Defense Wins Championships...SometimesNow the dust has settled and every talking head has taken a full week to reconsider their knee-jerk hyperbole about Super Bowl LII. Was it the greatest Super Bowl ever played? Did the Philadelphia Eagles catch the New England Patriots off-guard and engineer the trickiest fourth-down play of all time? Probably not. But the game was significant for several reasons.
First, the Philadelphia Eagles won 41-33 and are champions for the first time since the waning days of the Eisenhower administration, and fourth time overall (1948, 1949, 1960, 2017). Yes, the National Football League (NFL) awarded championships prior to the Super Bowl era.
Second, Super Bowl LII reinforced that the Patriots are, in fact, vulnerable. The Robert Kraft-Bill Belichick-Tom Brady troika's Achilles heel was exposed. Leading up to the game, most of the media hype was focused on how heavily favored the Patriots were over the Eagles, and with a win, the Patriots would tie the Pittsburgh Steelers for most Super Bowl wins by a franchise with six. With the loss, the Patriots tied the Denver Broncos for the most Super Bowl losses with five. The Green Bay Packers retain the record for most NFL titles with 13.
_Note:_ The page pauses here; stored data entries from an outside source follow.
/-- The far check of R384: 8 slots in a row whose report names another channel than the lane transmits. A report that agrees ends
the check after a revert (R386). -/
def noteReports (x : SlotIn) (s : State) : State :=
  (List.range 5).foldl (fun a k =>
    let rep := beAt x.oh (10 + 2 * k) 2
    let n := (laneOf a k).phys
    if ¬ (lanePorts (laneOf a k)).contains x.port ∨ (physOf a n).blanked then a
    else if rep = 0xFFFF then a
    else if rep = laneChan a k then updPhys n (fun y => { y with farRun := 0, farBy := none }) a
    else if (physOf a n).farRun + 1 < 8 then updPhys n (fun y => { y with farRun := y.farRun + 1 }) a
    else wrongWavelength n rep a) s

/-- A slot that failed acquisition or its CRC: 16 expected ones in a row are a loss of frame (R376). -/
def slotFailed (port lane : Nat) (s : State) : State :=
  let n := mgetD (lportOf s port).rxFailRuns lane 0 + 1
  let s1 := updLPort port (fun x => { x with rxFailRuns := mset x.rxFailRuns lane n })
    (updLane lane (fun l => { l with badSlots := l.badSlots + 1, goodFrames := 0, bip := none }) s)
  if n = 16 then declareRx (laneOf s lane).phys false s1 else s1

/-- A new frame of a lane begins: the one before it is good or bad (R349, R358). -/
def noteFrame (x : SlotIn) (s : State) : State :=
  let l := laneOf s x.lane
  if l.rxFrame = x.frame ∧ l.rxUp then s
  else
    let s1 := bump (laneReg x.lane 0x044) (pmFrame x.lane (decide (0 < l.badSlots)) s)
    updLane x.lane (fun y => { y with
      rxFrame := x.frame, badSlots := 0, rxUp := true, goodFrames := if y.badSlots = 0 then y.goodFrames + 1 else 0,
      rxChannel := (physOf s l.phys).loChannel }) s1

/-- BIP32 of the lane's previous slot against the one reported (R321). -/
def noteBip (x : SlotIn) (s : State) : State :=
  let l := laneOf s x.lane
  let errs := match l.bip with
    | some b => ((List.range 32).filter fun i => bitOf (b ^^^ beAt x.oh 20 4) i).length
    | none => 0
  let s1 := pmAdd x.lane 5 errs (bumpBy (laneReg x.lane 0x04C) errs s)
  updLane x.lane (fun y => { y with
    rei := errs, badSlots := y.badSlots + (if errs = 0 then 0 else 1), goodFrames := if errs = 0 then y.goodFrames else 0,
    bip := some (bip32 (x.oh ++ x.cols)) }) s1

/-- The receive stamp of a frame, taken at slot 0 of the partner's anchor lane (R468); that of a reference frame is kept. -/
def noteStamp (x : SlotIn) (off : Nat) (s : State) : State :=
  if x.slot ≠ 0 ∨ x.ctrl.2 = 0 then s
  else s.mapTime fun t =>
    let r : RxStamp := ⟨x.frame, t.counter / 2 ^ 32 + off - 24 * 65536, s.tick * 80000 + off * 10 / 16384, t.steps⟩
    { t with ports := vupd t.ports x.port fun p =>
      { p with rx := (r :: p.rx).take 16, peerRef := if x.frame % 1000 = 0 then some r else p.peerRef } }

/-- The receiver has heard a source: its context is kept, at most 8 of them, and its rate mode (R369, R373). -/
def noteSource (x : SlotIn) (s : State) : State :=
  updPhys (laneOf s x.lane).phys (fun y =>
    { y with contexts := ((x.port, x.far, s.tick) :: y.contexts.filter fun c => !(c.1 == x.port && c.2.1 == x.far)).take 8 })
    (updLane x.lane (fun l => { l with rxRate := bitsOf x.word 27 2 }) s)

/-- A slot whose overhead is right. -/
def slotGood (x : SlotIn) (off : Nat) (s : State) : State :=
  let s1 := noteReports x (noteRdi x (noteSet x (noteSource x (noteStamp x off (noteBip x (noteFrame x s))))))
  let s2 := updKeys x.port (fun k => { k with framesArrive := true })
    (updLPort x.port (fun y => { y with rxFailRuns := mdel y.rxFailRuns x.lane }) s1)
  let s3 := (List.range (byteAt x.oh 7)).foldl (fun a i => putPointer x.port x.lane (slice x.oh (40 + 56 * i) 56) a) s2
  let s4 := controlFrame x (controlPieces x s3)
  match rxPage s4 x.port x.page x.far x.degr with
  | some p => exchangePieces x p s4
  | none => unknownPage x s4

/-- SLOT_RX (R321): `acq` says whether burst acquisition succeeded, `fecBits` and `fecBad` what FEC found, `snr` what was
measured, `off` when overhead byte 0 was found, in 2^−16 ns after the edge. -/
def slotRx (port lane off : Nat) (acq : Bool) (fecBits fecBad snr : Nat) (oh cols : List Byte) (s : State) : State :=
  let x : SlotIn := ⟨port, lane, oh, cols⟩
  if ¬ bit s 0x00094004 1 ∨ 4 ≤ port ∨ 5 ≤ lane then s
  else if ¬ acq then slotFailed port lane (bump (0x000C0040 + (laneOf s lane).phys * 0x2000) s)
  else
    let s1 := updLane lane (fun l => { l with snrSum := l.snrSum + snr, snrCount := l.snrCount + 1, uncorr := l.uncorr + fecBad,
                                               badSlots := l.badSlots + (if fecBad = 0 then 0 else 1) })
      (updPhys (laneOf s lane).phys (fun y => { y with rxSnr := snr }) (pmAdd lane 3 fecBits (pmAdd lane 4 fecBad s)))
    if oh.length ≠ 1024 ∨ crc32 (oh.take 1020) ≠ beAt oh 1020 4 then slotFailed port lane (bump (laneReg lane 0x048) s1)
    else if (laneOf s lane).slip = some x.frame then s1
    else slotGood x off (updLane lane (fun l => { l with slip := none }) s1)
Finally, the game obliterated the well-worn, old-school sports adage that defense wins championships. With 33 points, the Patriots compiled the most points of any Super Bowl-losing team. The Dallas Cowboys and San Francisco 49ers scored 31 points in losing efforts during Super Bowls XIII (to the Steelers) and XLVII (to the Baltimore Ravens) respectively. The Eagles and Patriots combined to produce the most total yards in a single NFL game - regular season or postseason - with 1,151. That is astonishing since teams traditionally crumble under the pressure of winning a title and become ultra-conservative. Tom Brady, Patriots' quarterback, established a new postseason passing record with 505 yards and still lost the game.
While Super Bowl LII was probably not the greatest NFL championship ever played, it clearly was memorable. It had the feel of Madden 95 for Super Nintendo, or an Arena Football game. Big play after big play exposed each team's porous defenders. There was not a semblance of defense until late in the game. Despite lacking defense, it still proved to be fun, much like Game Five of the 2017 World Series.
Houston Astros third baseman, Alex Bregman, is mobbed after driving home the game-winning run in the bottom of the 10th inning of Game Five of the 2017 World Series.
Slate's Henry Grabar declared the 2017 World Series the best Fall Classic in the last half-century. Perhaps he forgot about 2016 and the Chicago Cubs ending a 100-plus year drought (Game Seven alone!), or how about 2004 and 2005 when the Boston Red Sox and Chicago White Sox ended droughts not nearly as long as the Cubs'. But Game Five of the 2017 World Series between the Los Angeles Dodgers and Houston Astros did have the same feel as Super Bowl LII.
What looked like a Dodgers rout of the Astros turned into a five-hour, extra innings slugfest. Entering action in the bottom of the fourth inning, the Dodgers held a 4-0 lead with Clayton Kershaw on the mound. By winning, the Dodgers would seize a 3-2 Series lead with a chance to claim the franchise's first World Series title since 1988 at home during Game Six. Then the wheels fell off.
Houston evened the score at 4-4 in the bottom of the fourth inning. Los Angeles answered with three in the top of the fifth, then the Astros scored three of their own. By the end of the fifth, both starting pitchers, Kershaw and Dallas Keuchel were out of the game. Both teams combined for three home runs during the two innings.
Both teams hung zeroes on the scoreboard during the sixth. A Cody Bellinger triple in the seventh scored Enrique Hernandez and gave the Dodgers a one-run lead, but the Astros plated four in the bottom of the frame. The eighth inning saw both teams add single runs. Entering the final inning of regulation, the Astros grasped a tenuous 12-9 lead.
Houston needed three outs in the top of the ninth inning to take a 3-2 World Series lead. What commenced as an outstanding pitching performance transformed into an offensive onslaught. Each time a team grabbed a lead, the other rose to the occasion. With one out, Yasiel Puig belted a two-run homer. Then, with two outs, Chris Taylor singled to center field scoring Austin Barnes to knot the score at 12-12. The Astros failed to score in the bottom of the ninth forcing extras for the second time in the World Series.
After blanking the Dodgers in the top of the 10th inning, the Astros first two batters failed to reach base. Evan Gattis grounded to third, then Marwin Gonzalez struck out swinging. Dodgers closer, Kenley Jansen, hit Brian McCann with a pitch and the Astros brought in Derek Fisher as a pinch-runner. George Springer walked, then Alex Bregman singled to left field scoring Fisher to win the game, 13-12.
Just like Super Bowl LII, Game Five of the 2017 World Series is probably not the greatest postseason game ever, but it certainly was a pleasure to watch well into the night. And it definitely demonstrated that defense is not required to win a championship. At least not that evening.